Va ricordato, infatti, che ciascun comune ha una quota abitativa legata all’housing fissa superata la quale non è più possibile procedere alla realizzazione di appartamenti di edilizia economica e popolare.

Perché ciò avvenga, comunque, si dovrebbero chiudere gli ultimi strascichi di un’intricata vicenda giudiziaria e amministrativa che coinvolge la Regione Campania e il Comune di Caserta e Tedesco.

Tutto nasce il 16 luglio 2009 quando il Consorzio Asppi Casa - La Casa del Popolo Verde, insieme al Consorzio Urbania srl, risponde al bando della Regione e presenta un progetto che viene approvato dalla Regione Campania con Decreto 62 del 3 marzo 2011 del dirigente del settore edilizia popolare.

Il bando regionale prevede un contributo per i soggetti che intendono realizzare tali alloggi ed è qui che scatta l’inghippo.

Durante l'istruttoria del procedimento di selezione delle proposte, è intervenuta la legge regionale 5 del 6 maggio 2013, che, all'articolo 1, comma 153, ha previsto che "...la concessione di nuovi contributi o agevolazioni in favore di soggetti attuatori legittimati dalle leggi in vigore per il recupero e la costruzione di alloggi nella regione Campania è consentita solo per interventi di recupero edilizio e non per quelli di nuova edificazione".

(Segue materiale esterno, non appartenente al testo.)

-- ==== Sys2Proof/Machine/CrossLane.lean ====
section
/-! DEFINITION. Cross-lane instructions: their arrivals and what each does when its wait completes (spec 03 R92, R111-R115). -/

namespace Sys2Proof.Machine

open Sys2Proof

/-! ## Arrivals -/

def execVote (o : OpR) (s : State) : Host.Outcome State Fault Refusal := crossLane (.vote o) s (modsOf o.m).c
def execShfl (o : OpR) (s : State) : Host.Outcome State Fault Refusal := crossLane (.shfl o) s (modsOf o.m).c
def execRedux (o : OpR) (s : State) : Host.Outcome State Fault Refusal := crossLane (.redux o) s (modsOf o.m).c
def execMatchLanes (o : OpR) (s : State) : Host.Outcome State Fault Refusal := crossLane (.matchLanes o) s (modsOf o.m).c
def execScan (o : OpR) (s : State) : Host.Outcome State Fault Refusal := crossLane (.scan o) s (modsOf o.m).c
def execElect (o : OpR) (s : State) : Host.Outcome State Fault Refusal := crossLane (.elect o) s (modsOf o.m).c

/-! ## The combining tree (R92) -/

/-- One level of the tree. -/
def pairUp {α : Type} (op : α → α → α) : List α → List α
  | a :: b :: r => op a b :: pairUp op r
  | l => l
/-- Six levels, for at most 64 contributors. -/
def treeFold {α : Type} (op : α → α → α) (id : α) (l : List α) : α :=
  ((pairUp op (pairUp op (pairUp op (pairUp op (pairUp op (pairUp op l)))))).head?).getD id

/-- A value with the flags that formed it. -/
abbrev Flagged := Word × Flags
/-- The operations of R114, under the environment of the lowest contributor. -/
def reduxOp (op : Nat) (env : FpEnv) (x y : Flagged) : Flagged :=
  let a := x.1
  let b := y.1
  let fl := x.2 ||| y.2
  let fp (r : FpOut) : Flagged := (nat32 r.bits, fl ||| r.flags)
  match op with
  | 0 => (a + b, fl)
  | 1 => (minI a b, fl)
  | 2 => (maxI a b, fl)
  | 3 => (minN a b, fl)
  | 4 => (maxN a b, fl)
  | 5 => (a &&& b, fl)
  | 6 => (a ||| b, fl)
  | 7 => (a ^^^ b, fl)
  | 8 => fp (fpOut2 fmtF32 fnAdd env Mods.default a.toNat b.toNat)
  | 9 => fp (fpOutMinMax false fmtF32 env Mods.default a.toNat b.toNat)
  | _ => fp (fpOutMinMax true fmtF32 env Mods.default a.toNat b.toNat)
def reduxId (op : Nat) : Word :=
  match op with
  | 1 => 0x7FFFFFFF
  | 2 => 0x80000000
  | 3 => 0xFFFFFFFF
  | 5 => 0xFFFFFFFF
  | 8 => 0x80000000
  | 9 => 0x7F800000
  | 10 => 0xFF800000
  | _ => 0

/-! ## Effects at completion -/

/-- A write in each contributor. -/
def Group.mapLanes (g : Group) (m : LaneSet) (f : Nat → Thread → Thread) : Group :=
  { g with threads := g.threads.mapIdx fun l t => if m.getLsbD l then f l t else t }

/-- R112. -/
def voteDone (o : OpR) (con : LaneSet) (g : Group) : Group :=
  let ls := lanesOf con
  let yes (l : Nat) : Bool := (g.thread l).pr (o.a.toNat % 8) != o.a.getLsbD 3
  match (modsOf o.m).c.toNat / 32 with
  | 0 => g.mapLanes con fun _ t => t.setP (o.d.toNat % 8) (ls.any yes)
  | 1 => g.mapLanes con fun _ t => t.setP (o.d.toNat % 8) (ls.all yes)
  | 2 => g.mapLanes con fun _ t => t.setP (o.d.toNat % 8) (ls.all yes || !ls.any yes)
  | _ => if ls.isEmpty then g else g.setSPair o.d.toNat (laneSet (ls.filter yes))
/-- The source lane of R113, none below lane 0. -/
def shflSource (mode l b : Nat) : Option Nat :=
  match mode with
  | 0 => some b
  | 1 => if b ≤ l then some (l - b) else none
  | 2 => some (l + b)
  | _ => some (l ^^^ b)
/-- R113: the source, or the lane itself where the source is no contributor; a uniform B is read now, in the completing cycle (log 24). -/
def shflDone (o : OpR) (con : LaneSet) (g : Group) : Group :=
  g.mapLanes con fun l t =>
    let src := shflSource ((modsOf o.m).c.toNat / 32) l (operandB g t o.bk o.b).toNat
    let lane := match src with
      | some x => if x < 64 && con.getLsbD x then x else l
      | none => l
    t.setV o.d.toNat ((g.thread lane).vr o.a.toNat)
/-- R115. -/
def matchDone (o : OpR) (con : LaneSet) (g : Group) : Group :=
  let value (t : Thread) : Dword :=
    if (modsOf o.m).c.toNat / 32 == 1 then t.vPair o.a.toNat else (t.vr o.a.toNat).setWidth 64
  g.mapLanes con fun _ t =>
    t.setPair o.d.toNat (laneSet ((lanesOf con).filter fun l => value (g.thread l) == value t))
def electDone (o : OpR) (con : LaneSet) (g : Group) : Group :=
  g.mapLanes con fun l t => t.setP (o.d.toNat % 8) (((lanesOf con).head?).any fun x => x == l)

/-- R114: the result and flags of each contributor, by lane. -/
def reduxResults (isScan : Bool) (o : OpR) (con : LaneSet) (g : Group) : List (Nat × Flagged) :=
  let ls := lanesOf con
  let m := modsOf o.m
  let low := match ls with | l :: _ => (g.thread l).fpenv | [] => 1
  let env := fpEnvOf low { Mods.default with rnd := m.rnd }
  let op := o.b.toNat % 16
  let tree (xs : List Nat) : Flagged :=
    treeFold (reduxOp op env) (reduxId op, 0) (xs.map fun l => ((g.thread l).vr o.a.toNat, 0))
  let all := tree ls
  let excl := m.c.toNat / 32 == 1
  ls.map fun l => (l, if isScan then tree (ls.filter fun x => x < l || (x == l && !excl)) else all)
/-- The contributors that take FPTRAP (R114, R165). -/
def reduxFails (rs : List (Nat × Flagged)) (g : Group) (pc : Dword) : List LaneFail :=
  rs.filterMap fun r =>
    if trapsOn (g.thread r.1).fpenv r.2.2 then
      some { lane := r.1, fail := mkFail cFPTRAP 0 r.2.2.toNat, resume := pc }
    else none
def reduxDone (o : OpR) (rs : List (Nat × Flagged)) (g : Group) : Group :=
  g.mapLanes (laneSet (rs.map Prod.fst)) fun l t =>
    match assoc rs l with
    | some r => if trapsOn t.fpenv r.2 then t else (t.setV o.d.toNat r.1).raiseFlags r.2
    | none => t

/-- UNSATISFIABLE_WAIT (R89): every member-waiting thread takes MASKFLT detail 3, and the waits close. -/
def Group.unsatisfiable (g : Group) : Bool :=
  let memberWaiting (t : Thread) : Bool := match t.st with | .member => true | .waitk .. => true | _ => false
  g.threads.any memberWaiting && g.threads.all (fun t => memberWaiting t || !t.live) &&
  g.waits.all (fun w => !w.complete) && (List.range 12).all fun k => !g.waitkReady k
def State.failAllWaits (s : State) (blk grp : Nat) (g : Group) : State :=
  let lanes := (List.range 64).filter fun l => (g.thread l).live
  let s := s.updGroup blk grp fun g => { g with waits := [], threads := g.threads.map fun t => if t.live then t.setState .runnable else t }
  -- each thread's record carries its own PC: one set per lane, ascending
  lanes.foldl (fun s l =>
    match State.sel { s with issue := some { blk := blk, grp := grp, lanes := laneBit l, pc := (g.thread l).pc } } with
    | some c => c.raiseEach s [l] (maskFlt 3)
    | none => s) s
def execUnsatisfiableWait (s : State) : Host.Outcome State Fault Refusal :=
  runEvent s (match s.subject with
    | .group blk grp =>
      match s.group? blk grp with
      | some g => if !g.halted && g.unsatisfiable then (s.failAllWaits blk grp g).wholly blk grp (BitVec.allOnes 64) else none
      | none => none
    | _ => none)

end Sys2Proof.Machine
end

Tale normativa non ha spaventato l’Asppi che il 19 novembre 2013, questa volta senza il Consorzio Urbania, procedeva ad integrare la documentazione relativa al proprio progetto comunicando alla Regione di essere interessata ad andare avanti anche in assenza di contributo.

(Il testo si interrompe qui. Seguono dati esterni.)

/-- An earlier request of the core to a line of another device, which keeps its place before request `seq` (R242). -/
def State.remoteFirst (s : State) (core line seq : Nat) : Bool :=
  isRemote s.dev (128 * line) &&
  (((s.core core).stores.any fun e => decide (e.id < seq) && e.line == line && !e.queued) ||
   (s.blocksOn core).any fun b => b.groups.any fun g => g.loads.any fun l => decide (l.seq < seq) && l.lines.contains line)
/-- The groups of some answered loads take what has come. -/
def State.finishAnswered (s : State) (xs : List (Nat × Nat × Load)) : State :=
  let groups := (xs.map fun x => (x.1, x.2.1)).eraseDups
  let s := groups.foldl (fun s x => s.updGroup x.1 x.2 Group.finishLoads) s
  groups.foldl (fun s x => s.settleGroup x.1 x.2) s
/-- One line of an outstanding load is answered. -/
def State.respond (s : State) (blk grp : Nat) (ld : Load) (line : Nat) : Option State :=
  match s.block? blk with
  | none => none
  | some b =>
    match s.launch? b.launch with
    | none => none
    | some l =>
      if s.remoteFirst b.core line ld.seq then none
      else match s.answer (reqOf l b.core) .rd (128 * line) 128 with
      | .noPort => none
      | a =>
        let xs := s.answered b.core l.ctx line blk grp ld.id
        some ((xs.foldl (fun s x => s.meetAnswer b l line a x) s).finishAnswered xs)
/-- The fill of a line by an access that waits for it serves the loads of the core that its request is merged with (R224). -/
def State.fillMerged (s : State) (c : Sel) (line : Nat) (place : Place) (key : EntryKey) (lease : Nat) (pr pw : Bool) : State :=
  let k : LineKey := { ctx := c.l.ctx, line := line }
  let core := c.b.core
  let s := s.fillLine core c.req false false c.l.id k place key lease pr pw
  -- a number no load has: only loads of the core's own die are merged
  let xs := if pr then s.answered core c.l.ctx line c.blk c.grp c.g.nextLoad else []
  match (s.core core).line? k with
  | some y => (xs.foldl (fun s x => s.serveLanes core x.1 x.2.1 line x.2.2 y.byte) s).finishAnswered xs
  | none => s

/-- LOAD_RESPONSE: the device answers any of the lines that are still to come (log 2). -/
def execLoadResponse (s : State) : Host.Outcome State Fault Refusal :=
  runEvent s (match s.subject with
    | .load blk grp id =>
      match (s.group? blk grp).bind fun g => g.loads.find? fun l => l.id == id with
      | some l =>
        match l.lines with
        | [] => none
        | [n] => s.respond blk grp l n
        | ls => (ls[s.choose ls.length]?).bind fun n => s.tickFree.respond blk grp l n
      | none => none
    | _ => none)

end Sys2Proof.Machine
end

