-- ==== Sys2Proof/Machine/Stores.lean ====
section
/-! DEFINITION. Stores: ST and STP, the pending-store buffer, the store-fault record queue, deferral in a ladder attempt, and the
write-backs of the L1 (spec 06 R195-R197, R202, R205, R208, R213, R214; 07 R239; 08 R260, R269, R270; 11 R341). -/

namespace Sys2Proof.Machine

open Sys2Proof

/-! ## One line's bytes of one store instruction (R196, R202) -/

structure LineStore where
  line : Nat
  bytes : List StoreByte
  /-- the lanes that store to the line, ascending, with the address each named -/
  eas : List (Nat × Nat)
  deriving DecidableEq, Repr

/-- A byte of a higher lane replaces one of a lower lane. -/
def addStoreByte (ls : List LineStore) (lane ea a : Nat) (v : Byte) : List LineStore :=
  let b : StoreByte := { off := a % 128, val := v, lane := lane }
  match ls.find? fun x => x.line == a / 128 with
  | some x => ls.map fun y => if y.line == x.line then
      { y with bytes := upsert (fun z => z.off == b.off) b y.bytes,
               eas := if y.eas.any fun z => z.1 == lane then y.eas else y.eas ++ [(lane, ea)] }
    else y
  | none => ls ++ [{ line := a / 128, bytes := [b], eas := [(lane, ea)] }]
/-- The stores of an instruction by line, its lanes in ascending order. -/
def combineLines (xs : List (Nat × Nat × List (Nat × Byte))) : List LineStore :=
  xs.foldl (fun ls x => x.2.2.foldl (fun ls b => addStoreByte ls x.1 x.2.1 b.1 b.2) ls) []
def LineStore.pairs (x : LineStore) : List (Nat × Byte) := x.bytes.map fun b => (b.off, b.val)

/-- Older loads of the storing lanes that still wait for bytes of the line are answered before the store (R230, item 1; R224), whole
(R202). -/
def State.loadsFirst (s : State) (blk grp seq : Nat) (lanes : LaneSet) (line : Nat) (offs : List Nat) : State :=
  match s.group? blk grp with
  | none => s
  | some g =>
    let old := g.loads.filter fun l => !l.prefetch && decide (l.seq < seq) && l.lanes.any fun x =>
      lanes.getLsbD x.lane && (neededOffs [x] line).any fun o => offs.contains o
    old.foldl (fun s l => (s.respond blk grp l line).getD s) s

/-! ## Issue -/

/-- A denied store of some lanes: an imprecise record for each, in ascending lane order (R196, R442). -/
def State.denyStore (s : State) (blk grp : Nat) (pc : Dword) (eas : List (Nat × Nat)) (code detail : Nat) : State :=
  eas.foldl (fun s x => s.raiseImprecise blk grp x.1 pc (mkFail code x.2 detail)) s

/-- The failing address of an MCHECK: the lowest storing lane's own (R442) (log 28). -/
def lowestEa (eas : List (Nat × Nat)) (ea : Nat) : Nat := match eas with | x :: _ => x.2 | [] => ea

/-- A store of a monitored attempt is translated for deferral, and its bytes are held in the attempt (R270, R341). -/
def State.deferStore (s : State) (c : Sel) (x : LineStore) : State :=
  let ea := 128 * x.line
  let keep (s : State) : State := s.updBlock c.blk fun b =>
    let old := (assoc b.deferred x.line).getD []
    { b with deferred := assocSet b.deferred x.line (x.bytes.foldl (fun l z => assocSet l z.off z.val) old) }
  match s.answer c.req .wr ea 128 with
  | .unmapped => s.denyStore c.blk c.grp c.issue.pc x.eas cADDRSPACE 4
  | .rejected key => (s.tableError key c.l.part c.l.queue).denyStore c.blk c.grp c.issue.pc x.eas cADDRSPACE 4
  | .denied d => s.denyStore c.blk c.grp c.issue.pc x.eas cPERM d
  | .failed => s.mcheck c.blk (lowestEa x.eas ea)
  | .absent key => keep (s.requestPage key c.l.part c.l.queue)
  | _ => keep s
/-- A write to the line is kept in the attempt: it meets no denial and no error. -/
def State.defers (s : State) (c : Sel) (line : Nat) : Bool :=
  match s.answer c.req .wr (128 * line) 128 with
  | .unmapped | .rejected _ | .denied _ | .failed => false
  | _ => true
/-- The lines a monitored attempt would draw for deferred bytes. -/
def Block.newDeferred (b : Block) (lines : List Nat) : Nat := (lines.eraseDups.filter fun n => (assoc b.deferred n).isNone).length

/-- The entry an instruction's line makes in the pending-store buffer; `readers` are the threads of the set that stored. -/
def LineStore.entry (x : LineStore) (id : Nat) (c : Sel) (readers : LaneSet) (byp stream : Bool) : Store :=
  { id := id, blk := c.blk, grp := c.grp, lanes := laneSet (x.eas.map Prod.fst), readers := readers, eas := x.eas, pc := c.issue.pc,
    ctx := c.l.ctx, line := x.line, bytes := x.bytes, byp := byp, stream := stream, answered := none, queued := false, page := none }
/-- Checked at hit where R196 allows it, else pending. -/
def State.putLine (s : State) (c : Sel) (readers : LaneSet) (byp stream : Bool) (x : LineStore) : State :=
  let core := c.b.core
  let k : LineKey := { ctx := c.l.ctx, line := x.line }
  let e := x.entry (s.core core).nextReq c readers byp stream
  let earlier := (s.core core).stores.any fun y => y.sameLine e
  match (if byp || earlier then none else ((s.core core).hot k s.gtime).filter fun l => l.pw) with
  | some _ =>
    let s := s.loadsFirst c.blk c.grp e.id e.lanes x.line (x.bytes.map StoreByte.off)
    s.updCore core fun d => match d.line? k with
      | some l => d.setLine { l.put x.pairs false with stream := l.stream || stream }
      | none => d
  | none => s.updCore core fun d => { d with stores := d.stores ++ [e], nextReq := d.nextReq + 1 }

/-- The pending-store buffer has 128 entries (R196); one instruction with more lines than that goes through an empty buffer (log 38). -/
def Core.pendingRoom (c : Core) (n : Nat) : Bool :=
  let held := c.stores.countP fun e => !e.queued
  decide (held + n ≤ 128) || held == 0

/-- What one store instruction writes, beside its addresses. -/
structure StoreSpec where
  size : Nat
  byp : Bool
  stream : Bool

/-- The low bytes of a thread's data registers. -/
def Thread.dataBytes (t : Thread) (d size : Nat) : List Byte :=
  ((t.vList d (ceilDiv size 4)).flatMap fun w => bytesLE 4 w.toNat).take size

/-- Global stores of an instruction by line: deferred in a monitored attempt (none where its shadow pool stalls it, R360), else
checked at hit or pending, with the hints where the line is `hinted`. -/
def State.storeLines (s : State) (c : Sel) (q : StoreSpec) (readers : LaneSet) (hinted : List Nat) (ls : List LineStore) : Option State :=
  if c.b.monitored then
    let n := c.b.newDeferred ((ls.map LineStore.line).filter fun n => s.defers c n)
    match s.shadowRoom c.b c.l n with
    | .free => some (ls.foldl (fun s x => s.deferStore c x) (s.takeShadow c.blk n))
    | .exhausted => some (s.doom c.blk .exhaustion)
    | .stall => none
  else some (ls.foldl (fun s x =>
    let h := hinted.contains x.line
    s.putLine c readers (q.byp && h) (q.stream && h) x) s)

/-- A store instruction (R202, R205, R210, R213): the tile store first, then memory by line. -/
def Sel.store (c : Sel) (s : State) (i : Instr) (q : StoreSpec) (data : Nat → List Byte) (addrs : List (Nat × Except Fail Nat)) : State :=
  let (ok, bad) := splitLanes addrs
  let tile := ok.filter fun x => eaSpace x.2 == 3
  let mem := ok.filter fun x => eaSpace x.2 != 3
  let ls := combineLines (mem.map fun x => (x.1, x.2, (s.bytesAt c x.1 x.2 q.size).zip (data x.1)))
  -- hints have no effect on private memory (R208)
  let hinted := (mem.filter fun x => eaSpace x.2 != 2).flatMap fun x => (s.bytesAt c x.1 x.2 q.size).map fun a => a / 128
  let k (x : LineStore) : LineKey := { ctx := c.l.ctx, line := x.line }
  let asks (x : LineStore) : Bool := (q.byp && hinted.contains x.line) || !((s.core c.b.core).hot (k x) s.gtime).any fun l => l.pw
  if !c.b.monitored && !(s.core c.b.core).pendingRoom ls.length then c.full s
  else if !c.b.monitored && s.heldRequest c.req ((ls.filter asks).map fun x => 128 * x.line) then c.full s
  else
    let t := s.tileStore c.b c.l (tile.flatMap fun x => runOf (eaOff x.2) (data x.1))
    match t.bind fun s => (match s.block? c.blk with
        | some b => s.storeLines { c with b := b } q (laneSet (ok.map Prod.fst)) hinted ls
        | none => none) with
    | none => s.stallShadow c.blk c.grp c.issue.lanes
    | some s =>
      let (s, details) := s.surveyLanes c (ok.map fun x => (x.1, writeTouches x.2 q.size))
      let s := c.advanceBut s i fun l => bad.any fun x => x.1 == l
      c.raise s (allFails c.issue.pc bad (conflictFails ok details))

/-- ST (R213). -/
def execSt (size : Nat) (i : Instr) (o : OpI) (s : State) : Host.Outcome State Fault Refusal :=
  runSet i s fun c =>
    let cp := (modsOf o.m).c.toNat % 4
    c.store s i { size := size, byp := cp == 3, stream := cp == 2 } (fun l => (c.thread l).dataBytes o.d.toNat size) ((c.guarded i).map fun l =>
      let ea := memEa s.dev c.g (c.thread l) o size
      (l, match s.checkAccess c ea size size true with | some f => .error f | none => .ok ea))
def execStB8 (o : OpI) (s : State) : Host.Outcome State Fault Refusal := execSt 1 (.stB8 o) o s
def execStB16 (o : OpI) (s : State) : Host.Outcome State Fault Refusal := execSt 2 (.stB16 o) o s
def execStB32 (o : OpI) (s : State) : Host.Outcome State Fault Refusal := execSt 4 (.stB32 o) o s
def execStB64 (o : OpI) (s : State) : Host.Outcome State Fault Refusal := execSt 8 (.stB64 o) o s
def execStB128 (o : OpI) (s : State) : Host.Outcome State Fault Refusal := execSt 16 (.stB128 o) o s
def execStp (o : OpI) (s : State) : Host.Outcome State Fault Refusal :=
  let size := (ldpKind o).size
  runSet (.stp o) s fun c => c.store s (.stp o) { size := size, byp := false, stream := false } (fun l => (c.thread l).dataBytes o.d.toNat size)
    ((c.guarded (.stp o)).map fun l => (l, privEa c.l c.g (c.thread l) o size))

/-! ## Checks and retries (R196, R260, R269) -/

def State.dropStore (s : State) (core id : Nat) : State :=
  s.updCore core fun c => { c with stores := c.stores.filter fun e => e.id != id }
def State.mapStore (s : State) (core id : Nat) (f : Store → Store) : State :=
  s.updCore core fun c => { c with stores := c.stores.map fun e => if e.id == id then f e else e }
/-- The store of an earlier instruction of a common thread to the line, or for a retry to the page, that goes first. -/
def Core.blocked (c : Core) (e : Store) : Bool :=
  c.stores.any fun x => x.id < e.id && (x.sameLine e ||
    (e.queued && x.queued && x.blk == e.blk && x.grp == e.grp && x.lanes &&& e.lanes != 0 && x.page == e.page))
/-- The master of a store (R471): its partition is its launch's. -/
def State.storeReq (s : State) (core : Nat) (e : Store) : Req :=
  let part := match (s.block? e.blk).bind fun b => s.launch? b.launch with | some l => l.part | none => 0
  { part := part, engine := false, ctx := e.ctx, die := dieOf core }
def State.storeQueue (s : State) (e : Store) : Nat :=
  match (s.block? e.blk).bind fun b => s.launch? b.launch with | some l => l.queue | none => 0
def Store.pairs (e : Store) : List (Nat × Byte) := e.bytes.map fun b => (b.off, b.val)

/-- A writable store's bytes enter the line, or go through to the home: `.byp` and uncached places (R192, R208). A release's own write is
`late`: it is sent, and performed after what was sent before it (R231, R235). The halves of 16 bytes that R191 leaves apart are written in
one event (log 82). -/
def State.performStore (s : State) (core : Nat) (r : Req) (e : Store) (late : Bool) (a : Answer) : State :=
  let k : LineKey := { ctx := e.ctx, line := e.line }
  let s := s.loadsFirst e.blk e.grp e.id e.lanes e.line (e.bytes.map StoreByte.off)
  let through (s : State) (place : Place) : State :=
    let s := s.sendLine core r k
    if late then s.updCore core fun c =>
      { c with sent := c.sent ++ [{ key := k, part := r.part, place := place, bytes := e.pairs, epoch := c.epoch, since := s.gtime }] }
    else (s.performFor core k true).homeWrite r (128 * e.line) place e.pairs
  match a with
  | .served place key lease pr pw =>
    if e.byp || late then
      -- a present line takes the bytes clean, and the response sets its lease and permissions (R194, R208)
      let fresh (l : Line) : Line :=
        { l with valid := if s.gtime < l.lease then l.valid else l.dirty, lease := s.gtime + lease, pr := pr, pw := pw, place := place, since := s.gtime }
      let s := through s place
      if ((s.core core).line? k).isNone then s
      else (s.grantLease key).updCore core fun c => match c.line? k with
        | some l => c.setLine ((fresh l).put e.pairs true)
        | none => c
    else s.storeLine core r k place key lease pr pw e.stream e.pairs
  | .direct place _ => through s place
  | _ => s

Nonostante tale integrazione il 23 gennaio 2014 la Regione Campania ha provveduto ad escludere il progetto, tesi confermata anche con il decreto dirigenziale 347 del 2014 dopo le deduzioni presentate dal consorzio Asppi. E qui comincia la battaglia giudiziaria che, tra le altre cose, accomuna Tedesco anche ad altri imprenditori casertani che pure hanno subito il suo stesso destino. A differenza di altri, però, Tedesco riesce a vincere dal momento che il Tar accoglie il suo ricorso, presentato dall’avvocato Renato Labriola, e condanna la Regione Campania alle spese, imponendole di riconoscere al gruppo la possibilità di portare avanti il progetto di edilizia popolare. Con la sentenza del 24 marzo 2016 i giudici Michelangelo Maria Liguori, Presidente FF, Fabrizio D'Alessandri Consigliere, e Francesca Petrucciani, Primo Referendario affermano che «La previsione dell’adozione di una variante urbanistica al ricorrere di determinate condizioni oggettive per la realizzazione di un progetto di housing sociale non può intendersi come la concessione di un’agevolazione in favore dell’interessato, ma come una misura per l’attuazione di un progetto per il quale ricorrono i presupposti di esecuzione e la compresenza di un interesse pubblico». La vittoria davanti al Tar non ha chiuso, però, il braccio di ferro con la Regione che ha presentato appello al Consiglio di Stato. Tale istanza, però, non ferma l’iter del progetto, dal momento che nel nuovo ricorso non c’è alcuna richiesta di sospensiva della sentenza che, quindi, a tutti gli effetti dovrebbe diventare operativa.

Ed è qui che interviene ancora una volta l’avvocato Labriola con un nuovo ricorso con il quale chiede al Tar la nomina di un commissario ad acta per attuare la sentenza al fine di evitare un danno al consorzio Asppi e, nel contempo, di permettere allo stesso di avviare i lavori per gli appartamenti.